The glaring problem with these answers revolves around the amount of time it took Niantic to review the initial 20k nominations, as well as how long it will take them to process the appeal backlog and the 150k appeals to meet their goal.
Niantic announced they were beginning to review appeals on February 8th, 2022 per this post, and the next day (February 9th, 2022) many users including myself began to have their appeals processed. Going by the date the 20k number was originally revealed on twitter (March 30th, 2022), we also know that it took nearly 2 months for Niantic to review these 20k nominations, a rough average of about 10k per month. This means, to reach the goal of 150K, Niantic intends to spend approximately THIRTEEN MORE MONTHS reviewing the remaining 130k appeals to meet their goal before they actually use that data???

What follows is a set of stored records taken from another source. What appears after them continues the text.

/-- Rewrite or insert the outer VID; a frame with no tag takes a C-tag with the PCP given. -/
def State.setVid (s : State) (vid pcp : Nat) (b : Bytes) : Bytes :=
  if s.tagged b then spliceB b 14 (beBytes 2 (beAt b 14 2 / 4096 * 4096 + vid))
  else b.take 12 ++ beBytes 2 0x8100 ++ beBytes 2 (pcp * 8192 + vid) ++ b.drop 12

/-- Rewrite the outer tag's PCP. -/
def State.setPcp (s : State) (pcp : Nat) (b : Bytes) : Bytes :=
  if s.tagged b then spliceB b 14 (beBytes 2 (beAt b 14 2 % 8192 + pcp * 8192)) else b

/-- The IPv4 header checksum, computed over a header whose checksum field is taken as 0. -/
def ip4Sum (h : Bytes) : Nat := 0xFFFF - onesSum (spliceB h 10 [0, 0]) 0

/-- Write an IPv4 header's checksum. -/
def fixIp4 (b : Bytes) (o : Nat) : Bytes := spliceB b (o + 10) (beBytes 2 (ip4Sum (sliceB b o (ip4Len b o))))

/-- Rewrite DSCP. -/
def setDscp (p : Parsed) (v : Nat) (b : Bytes) : Bytes :=
  match p.l3, p.l3At with
  | 1, some o => fixIp4 (spliceB b (o + 1) (beBytes 1 (v * 4 + beAt b (o + 1) 1 % 4))) o
  | 2, some o => spliceB b o (beBytes 2 (beAt b o 2 / 4096 * 4096 + v * 64 + beAt b o 2 % 64))
  | _, _ => b

/-- VID_SET: a frame with 2 tags goes on with them unchanged (R269). -/
def State.vidSet (s : State) (vid pcp : Nat) (b : Bytes) : Bytes := if s.tagCount b = 2 then b else s.setVid vid pcp b

/-- The rewrites of step 5: PCP, DSCP, VID. -/
def State.rewrite (s : State) (a : Nat) (p : Parsed) (b : Bytes) : Bytes :=
  let b := if bitOf a 111 then setDscp p (bitsOf a 109 104) b else b
  let b := if bitOf a 115 then s.setPcp (bitsOf a 114 112) b else b
  if bitOf a 71 then s.vidSet (bitsOf a 67 56) (if bitOf a 115 then bitsOf a 114 112 else 0) b else b

/-! ### The end of a frame -/

/-- A frame or its last copy ends inside the hall: what it held is released and its send descriptor ends. -/
def State.endFrame (s : State) (f : PFrame) : State := s.dropFrame { octets := [], tstamp := false, drops := f.drops, send := f.send }

/-! ### Deliveries (R267, R281, R282, R433) -/

/-- A copy is dropped for want of a lit port or of room on the way to one (R267). -/
def State.egressDrop (s : State) (h : Nat) (f : PFrame) : State :=
  ((s.bump Fld.FWD_CNT_EGRESS_DROP_COUNT h).raise Fld.FWD_STATUS_EGRESS_DROP h).endFrame f

/-- Octets staged in a hall for an endpoint (R267). -/
def State.stagedFor (s : State) (h e : Nat) : Nat :=
  (s.stageq.get [] h).foldl (fun n (r : StageRec) => if r.endp = e then n + recordSize r.frame.octets.length else n) 0

/-- A copy goes to a port: to its open queue in its own hall, or to the staging queue for its hall's lane buffers. -/
def State.toPort (s : State) (h l cls : Nat) (f : PFrame) (b : Bytes) : State :=
  let t : TxFrame := { octets := b, tstamp := false, drops := f.drops, send := f.send }
  if !s.isPort l then s.egressDrop h f
  else match s.bayOwner (l / 8) with
    | none => s.egressDrop h f
    | some o =>
      if o = h then s.openEnqueue l t
      else match s.logicalOf o with
        | none => s.egressDrop h f
        | some lg =>
          if 65536 < s.stagedFor h (0x10 + lg) + recordSize b.length then s.egressDrop h f
          else { s with stageq := s.stageq.put h (s.stageq.get [] h ++ [{ endp := 0x10 + lg, addr := l, cls := cls, frame := t }]) }

/-- A copy goes to a vport's receive queue (R282, R433, R369). -/
def State.toVport (s : State) (h v cls : Nat) (f : PFrame) (b : Bytes) : State :=
  let e := s.vport h v
  let fn := leAt e 2 2 % 8192
  match (if vpFlag e 0 then s.resolve 1 (leAt e 4 4) else none) with
  | none => (s.bump Fld.FWD_CNT_VPORT_DROP_COUNT h).endFrame f
  | some k =>
    let q := s.queue k
    if !q.present ∨ !q.isRq ∨ q.fn ≠ fn then (s.bump Fld.FWD_CNT_VPORT_DROP_COUNT h).endFrame f
    else
      let b := s.tagOp (bitsOf (leAt e 0 2) 4 3) b
      (s.offer h { queue := k, buffer := none, data := b, len := b.length, mark := f.mark, low := cls * 2 ^ 27 + f.low, stamp := f.stamp }).endFrame f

This isn't even considering the fact that the only reason we have this many appeals submitted is because Niantic intentionally allowed (or at least ignored) a bug that proliferated for several months that allowed users to appeal one nomination per day instead of once per month. We also know thanks to this tweet that most of those 20k appeals are from mid-December, telling us Niantic still has several months worth of one-per-day appeals to get to. Niantic activated appeals on December 8th, 2021, so lets estimate that the "appeals from "mid-December" is comprised of the middle 12 days of the month, December 8th through December 20th. As people could submit one appeal per day instead of one per month, this means that the volume of appeals that Niantic received in those estimated 12 days is approximately the same volume they would have expected for an entire year if appeals were given one-per-month as was intended. This means that the 20k nominations reviewed are approximately one year's worth of anticipated appeals. Because a year's worth of anticipated appeals is approximately 20k nominations, had the one-per-day bug not occurred, it may have taken SEVEN AND A HALF YEARS for Niantic to even receive 150k appeals to meet that goal if they stayed at a constant rate. Was the plan to wait seven and a half years to actually make use of appeals data? Does Niantic not understand that by the time they even got halfway to that point, that the older data would be depreciated as the climate of wayfarer changes? It just makes no sense.
Niantic disabled appeals on February 15th, 2022, just a week after they began to process appeals. This means that between when appeals were activated (Dec 8th) and paused (Feb 15th), users could have submitted a max of 69 appeals, with a 70th appeal available once they were recently turned reactivated on March 30th 2021. Continuing our assumption from before, if we go by date, 12 days worth of appeals is approximately 17% of the duration appeals were available. This means that if the same rate of appeals was submitted for the entire duration of appeals (admittedly this is unlikely), we could have approximately 10 more months for Niantic to finish reviewing the current backlog. Because it will take approximately 10 more months to finish the current backlog, we must also account for how long it will take to process the additional appeals from those 10 months, and so on, which compounds to be another 2 months, for a total of approximately 12 months to get rid of the appeal backlog.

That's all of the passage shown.